I promised, I promised and I promised to never, ever, say that word again.

Recently, while washing my hands for the n’teenth time in a single day, the sudden scent of hand soap yanked that memory into my brain.
I think I was five, and we lived south of the railroad tracks on Beech Street, a potholed dirt road lined with older adobes, some newer homes and here and there, a puny cottonwood tree.
Down on the corner where Beech met Burgess sat a vacant lot with scrawny mesquites and holes and pits us children dug for forts and other things, like finding China.

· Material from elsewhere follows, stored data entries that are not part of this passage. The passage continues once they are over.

theorem Hw.post_full (hy : Tab.find? h.ctxs c = some y) (full : d.depth ≤ (y.chan d).tokens.length) : h.post c lc lk n i d mt =
    h.strmFault c lc lk n i ⟨dTokenOverflow, chanArgs d (y.chan d).tokens.length⟩ (y.chanCore d) := by
  unfold Hw.post
  rw [Hw.ctx?, hy]
  exact if_pos full

theorem Hw.post_foreign (hy : Tab.find? h.ctxs c = some y) (room : (y.chan d).tokens.length < d.depth)
    (own : y.ownsAll d lc lk n = false) : h.post c lc lk n i d mt =
    h.strmFault c lc lk n i ⟨dHandoff, chanArgs d (y.chan d).tokens.length⟩ ((y.core? lc lk).getD 0) := by
  unfold Hw.post
  rw [Hw.ctx?, hy]
  refine (if_neg (Nat.not_le.2 room)).trans (if_pos ?_)
  simpa [Ctx.ownsAll] using own

/-- The run after a token is added to a channel. -/
def Ctx.posts (y : Ctx) (d : ChanDecl) (mt : Nat) (r : CtxRun) : CtxRun :=
  { r.putChan d { y.chan d with tokens := (y.chan d).tokens ++ [mt] } with
    owners := (y.img.handoffs d.lc d.lk d.ch).foldl (fun o g => Tab.put o (regionKey g) .transit) r.owners }

theorem Hw.post_adds (hy : Tab.find? h.ctxs c = some y) (room : (y.chan d).tokens.length < d.depth)
    (own : y.ownsAll d lc lk n = true) : h.post c lc lk n i d mt = h.modRun c (y.posts d mt) := by
  unfold Hw.post
  rw [Hw.ctx?, hy]
  refine (if_neg (Nat.not_le.2 room)).trans (if_neg ?_)
  simpa [Ctx.ownsAll] using own

/-- A post changes its context's channels, the owners of regions and its state, and no stream. -/
theorem Hw.post_ctx (hy : Tab.find? h.ctxs c = some y) : (∀ e, e ≠ c → Tab.find? (h.post c lc lk n i d mt).ctxs e = Tab.find? h.ctxs e) ∧
    ∃ z, Tab.find? (h.post c lc lk n i d mt).ctxs c = some z ∧ z.host.image = y.host.image ∧ z.host.place = y.host.place ∧
      z.run.streams = y.run.streams ∧ z.run.holds = y.run.holds ∧ (z.chan d).arrived = (y.chan d).arrived := by
  have fault : ∀ {k : Hw}, h.Keeps c k → (∀ e, e ≠ c → Tab.find? k.ctxs e = Tab.find? h.ctxs e) ∧
      ∃ z, Tab.find? k.ctxs c = some z ∧ z.host.image = y.host.image ∧ z.host.place = y.host.place ∧
        z.run.streams = y.run.streams ∧ z.run.holds = y.run.holds ∧ (z.chan d).arrived = (y.chan d).arrived := fun keeps => by
    obtain ⟨z, hz, kept⟩ := keeps.ctx y hy
    exact ⟨keeps.others, z, hz, kept.image, kept.place, kept.streams, kept.holds, by rw [kept.chan]⟩
  by_cases full : d.depth ≤ (y.chan d).tokens.length
  · rw [Hw.post_full hy full]
    exact fault Hw.keeps_strmFault
  · rw [not_le] at full
    cases own : y.ownsAll d lc lk n with
    | false =>
      rw [Hw.post_foreign hy full own]
      exact fault Hw.keeps_strmFault
    | true =>
      rw [Hw.post_adds hy full own]
      exact ⟨fun e he => Hw.find?_modCtx_other _ he, _, Hw.find?_modCtx_same _ hy, rfl, rfl, rfl, rfl,
        (congrArg Chan.arrived (Tab.getD_put_same _ _ _ _)).trans rfl⟩

end

/-- What follows a post keeps contexts, and does nothing to one that does not run. -/
structure Trailing (c : Nat) (f : Hw → Hw) : Prop where
  keeps : ∀ k : Hw, k.Keeps c (f k)
  still : ∀ (k : Hw) (y : Ctx), Tab.find? k.ctxs c = some y → y.host.st ≠ .running → f k = k

theorem trailing_underflow (c : Nat) : Trailing c (fun k => k.underflow c) :=
  ⟨fun _ => Hw.keeps_underflow, fun _ _ => Hw.underflow_still⟩
theorem trailing_stopCheck (c : Nat) : Trailing c (fun k => (k.underflow c).stopCheck c) :=
  ⟨fun _ => Hw.keeps_underflow.trans Hw.keeps_stopCheck,
    fun _ _ hy st => by rw [Hw.underflow_still hy st, Hw.stopCheck_still hy st]⟩

section
variable {s t : State} {k : Hw} {c lc lk n i mt : Nat} {d : ChanDecl} {x y : Ctx} {f : Hw → Hw}

/-- The condition that a stream meets before what follows. -/
theorem Trailing.raised (tail : Trailing c f) {e : Cond} {eco : Nat} (hx : Tab.find? s.hw.ctxs c = some x)
    (hy : Tab.find? k.ctxs c = some y) (host : y.host = x.host) (fault : y.run.fault = x.run.fault) (tb : k.tb = s.hw.tb)
    (core : x.core? lc lk ≠ none) (eq : t.hw = f (k.strmFault c lc lk n i e eco)) : Raised s t c e.detail := by
  refine raised_strmFault (lk := lk) (lc := lc) (n := n) (i := i) (eco := eco) hx hy host fault tb core (fun live none => ?_)
  obtain ⟨z, hz, st⟩ := Hw.faulted_strmFault (s := n) (i := i) (eco := eco) (d := e) hy
    (by rw [Ctx.core?, host]; exact core) (by rw [Ctx.canFault, host]; exact live) (fault.trans none)
  rw [eq, tail.still _ z hz st]

/-- The outcomes of a post: a full channel, a region of another owner, or one token more (R143, R144, R151). -/
theorem posted (tail : Trailing c f) (hx : Tab.find? s.hw.ctxs c = some x) (hy : Tab.find? k.ctxs c = some y)
    (host : y.host = x.host) (fault : y.run.fault = x.run.fault) (tb : k.tb = s.hw.tb) (core : x.core? lc lk ≠ none)
    {ts : List Nat} (tokens : (y.chan d).tokens = ts) (owners : y.run.owners = x.run.owners) {own : Bool}
    (hown : own = (x.img.handoffs d.lc d.lk d.ch).all (fun g => x.owner g == .strm lc lk n))
    (eq : t.hw = f (k.post c lc lk n i d mt)) :
    (d.depth ≤ ts.length → Raised s t c dTokenOverflow ∧ Holds t c d ts) ∧
    (ts.length < d.depth → own = false → Raised s t c dHandoff ∧ Holds t c d ts) ∧
    (ts.length < d.depth → own = true → Holds t c d (ts ++ [mt]) ∧
      ∃ z, Tab.find? t.hw.ctxs c = some z ∧ ∀ g ∈ x.img.handoffs d.lc d.lk d.ch, z.owner g = .transit) := by
  subst tokens
  have img : y.img = x.img := by rw [Ctx.img, host, ← Ctx.img]
  have owns : y.ownsAll d lc lk n = own := by
    rw [hown, Ctx.ownsAll, img]
    simp only [Ctx.owner, owners]
  have holds : ∀ {e : Cond} {eco : Nat}, t.hw = f (k.strmFault c lc lk n i e eco) → Holds t c d (y.chan d).tokens := fun eq => by
    obtain ⟨z, hz, kept⟩ := (Hw.keeps_strmFault.trans (tail.keeps _)).ctx y hy
    exact ⟨z, by rw [eq]; exact hz, by rw [kept.chan]⟩
  refine ⟨fun full => ?_, fun room foreign => ?_, fun room mine => ?_⟩
  · rw [Hw.post_full hy full] at eq
    exact ⟨tail.raised hx hy host fault tb core eq, holds eq⟩
  · rw [Hw.post_foreign hy room (owns.trans foreign)] at eq
    exact ⟨tail.raised hx hy host fault tb core eq, holds eq⟩
  · rw [Hw.post_adds hy room (owns.trans mine)] at eq
    obtain ⟨z, hz, kept⟩ := (tail.keeps (k.modRun c (y.posts d mt))).ctx _ (Hw.find?_modCtx_same _ hy)
    rw [← eq] at hz
    refine ⟨⟨z, hz, ?_⟩, z, hz, fun g hg => ?_⟩
    · rw [kept.chan]
      exact congrArg Chan.tokens (Tab.getD_put_same _ _ _ _)
    · rw [kept.owner]
      exact Tab.getD_foldl_put regionKey _ _ _ (by rw [img]; exact hg) _

end

/-! ## TOKEN_ARRIVAL (R146) -/

section
variable {r : StreamRef} {s : State} {x : Ctx} {n : Nat} {f : Infl} {w : Nat} {d : ChanDecl}

/-- The token of entry `n` of a stream is there. -/
def Stream.lands (n : Nat) (st : Stream) : Stream :=
  { st with inflight := modAt st.inflight n (fun f => { f with landed := true }) }

/-- The run of a context when the token of its TPOST is there. -/
def Ctx.lands (x : Ctx) (key n : Nat) (d : ChanDecl) (r : CtxRun) : CtxRun :=
  (r.modStrm key (Stream.lands n)).putChan d { x.chan d with arrived := (x.chan d).arrived + 1 }

theorem Ctx.lands_strm (x : Ctx) (key n : Nat) (d : ChanDecl) (r : CtxRun) (q : Nat) :
    (x.lands key n d r).strm q = (r.modStrm key (Stream.lands n)).strm q := rfl

/-- The bytes that came for a token. -/
def Chan.got (ch : Chan) : Nat := ((ch.pay.filter (fun q => q.1 == ch.arrived)).map Prod.snd).foldl (· + ·) 0

theorem tokenHw_due (hx : Tab.find? s.hw.ctxs r.ctx = some x) (way : x.tokenOnWay (keyOf r) = some (n, f, w))
    (hd : x.img.tpostChan w = some d) (runs : x.executes r.strm = true) : tokenHw r s.hw =
      if !decide (d.depth ≤ (x.chan d).tokens.length) && x.ownsAll d r.lc r.lk r.strm && d.payLocal != 255 &&
          (x.chan d).got != d.paySize then
        (s.hw.modRun r.ctx (x.lands (keyOf r) n d)).strmFault r.ctx r.lc r.lk r.strm f.idx
          ⟨dSizeMismatch, sizeArgs d (x.chan d).tokens.length (x.chan d).got⟩ (x.chanCore d)
      else ((s.hw.modRun r.ctx (x.lands (keyOf r) n d)).post r.ctx r.lc r.lk r.strm f.idx d f.mRetire).underflow r.ctx := by
  unfold tokenHw
  dsimp only
  rw [Hw.ctx?, hx]
  dsimp only
  rw [← keyOf, way]
  dsimp only
  rw [hd]
  exact if_pos runs

theorem tokenHw_cases (r : StreamRef) (h : Hw) : tokenHw r h = h ∨ ∃ x n f w d, Tab.find? h.ctxs r.ctx = some x ∧
    x.tokenOnWay (keyOf r) = some (n, f, w) ∧ x.img.tpostChan w = some d ∧ x.executes r.strm = true := by
  unfold tokenHw
  dsimp only
  split
  · exact .inl rfl
  · rename_i x hx
    split
    · exact .inl rfl
    · rename_i n f w way
      split
      · exact .inl rfl
      · rename_i d hd
        split
        · exact .inr ⟨x, n, f, w, d, hx, way, hd, ‹_›⟩
        · exact .inl rfl

theorem frame_token (r : StreamRef) (s : State) : Frame [.regs, .ctxs] s { s with hw := tokenHw r s.hw } := by
  refine Frame.keep ?_
  rcases tokenHw_cases r s.hw with eq | ⟨x, n, f, w, d, hx, way, hd, runs⟩
  · rw [eq]
    exact .refl _ _
  · rw [tokenHw_due hx way hd runs]
    have land : s.hw.Only [.regs, .ctxs] (s.hw.modRun r.ctx (x.lands (keyOf r) n d)) := Hw.only_modRun.mono (by decide)
    exact .ite (land.trans Hw.only_strmFault) ((land.trans Hw.only_post).trans Hw.only_underflow)

theorem token_idle (idle : Tab.find? s.hw.ctxs r.ctx = none ∨ (∃ x, Tab.find? s.hw.ctxs r.ctx = some x ∧
    (x.tokenOnWay (keyOf r) = none ∨ x.executes r.strm = false))) : tokenHw r s.hw = s.hw := by
  rcases tokenHw_cases r s.hw with eq | ⟨x, n, f, w, d, hx, way, -, runs⟩
  · exact eq
  · rcases idle with none | ⟨x', hx', no | no⟩
    · rw [hx] at none
      cases none
    · obtain rfl := Option.some.inj (hx.symm.trans hx')
      rw [way] at no
      cases no
    · obtain rfl := Option.some.inj (hx.symm.trans hx')
      rw [runs] at no
      cases no

/-- The TPOST whose token is on its way is in progress. -/
theorem Ctx.tokenOnWay_infl {key : Nat} (way : x.tokenOnWay key = some (n, f, w)) : (x.run.strm key).inflight[n]? = some f := by
  unfold Ctx.tokenOnWay at way
  dsimp only at way
  split at way
  · cases way
  · rename_i j _
    obtain ⟨g, hg, eq⟩ := Option.map_eq_some_iff.1 way
    obtain ⟨rfl, rfl, -⟩ : j = n ∧ g = f ∧ _ := by simpa using eq
    exact hg

theorem Ctx.lands_infl {key : Nat} (way : x.tokenOnWay key = some (n, f, w)) (d : ChanDecl) :
    ((x.lands key n d x.run).strm key).inflight[n]? = some { f with landed := true } := by
  rw [Ctx.lands_strm, CtxRun.strm_modStrm_same]
  simp [Stream.lands, modAt, Ctx.tokenOnWay_infl way]

theorem Ctx.lands_chan (x : Ctx) (key n : Nat) (d : ChanDecl) : (x.lands key n d x.run).chanOf d =
    { x.chan d with arrived := (x.chan d).arrived + 1 } := CtxRun.chanOf_putChan_same _ _ _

A gang of local kids had gathered with their dogs—black and white Australian shepherds and brindle faced pit bulls, a German shepherd, some mongrels.
Some of the older boys began to stir the dogs with sticks and rocks and a cur fight ensued: growling, ferocious barks, the pit bull dragging the German shepherd around by a back leg.
A lot of swear words got tossed around. Some I’d heard Dad speak out in the backyard, like when he yelled, “Goddamn it,” when the mean red ants climbed up his legs and stung him, or the time he told Mom, “This is a bunch of shit,” when they decided to kill and pluck the coops full of fryers that Mom wanted to raise. He was a great one for “Jesus H. Christ,” and “Damn it all to hell,” around the house but if he ventured any further into vulgarity, Mom stomped her foot and shouted, “Dale!”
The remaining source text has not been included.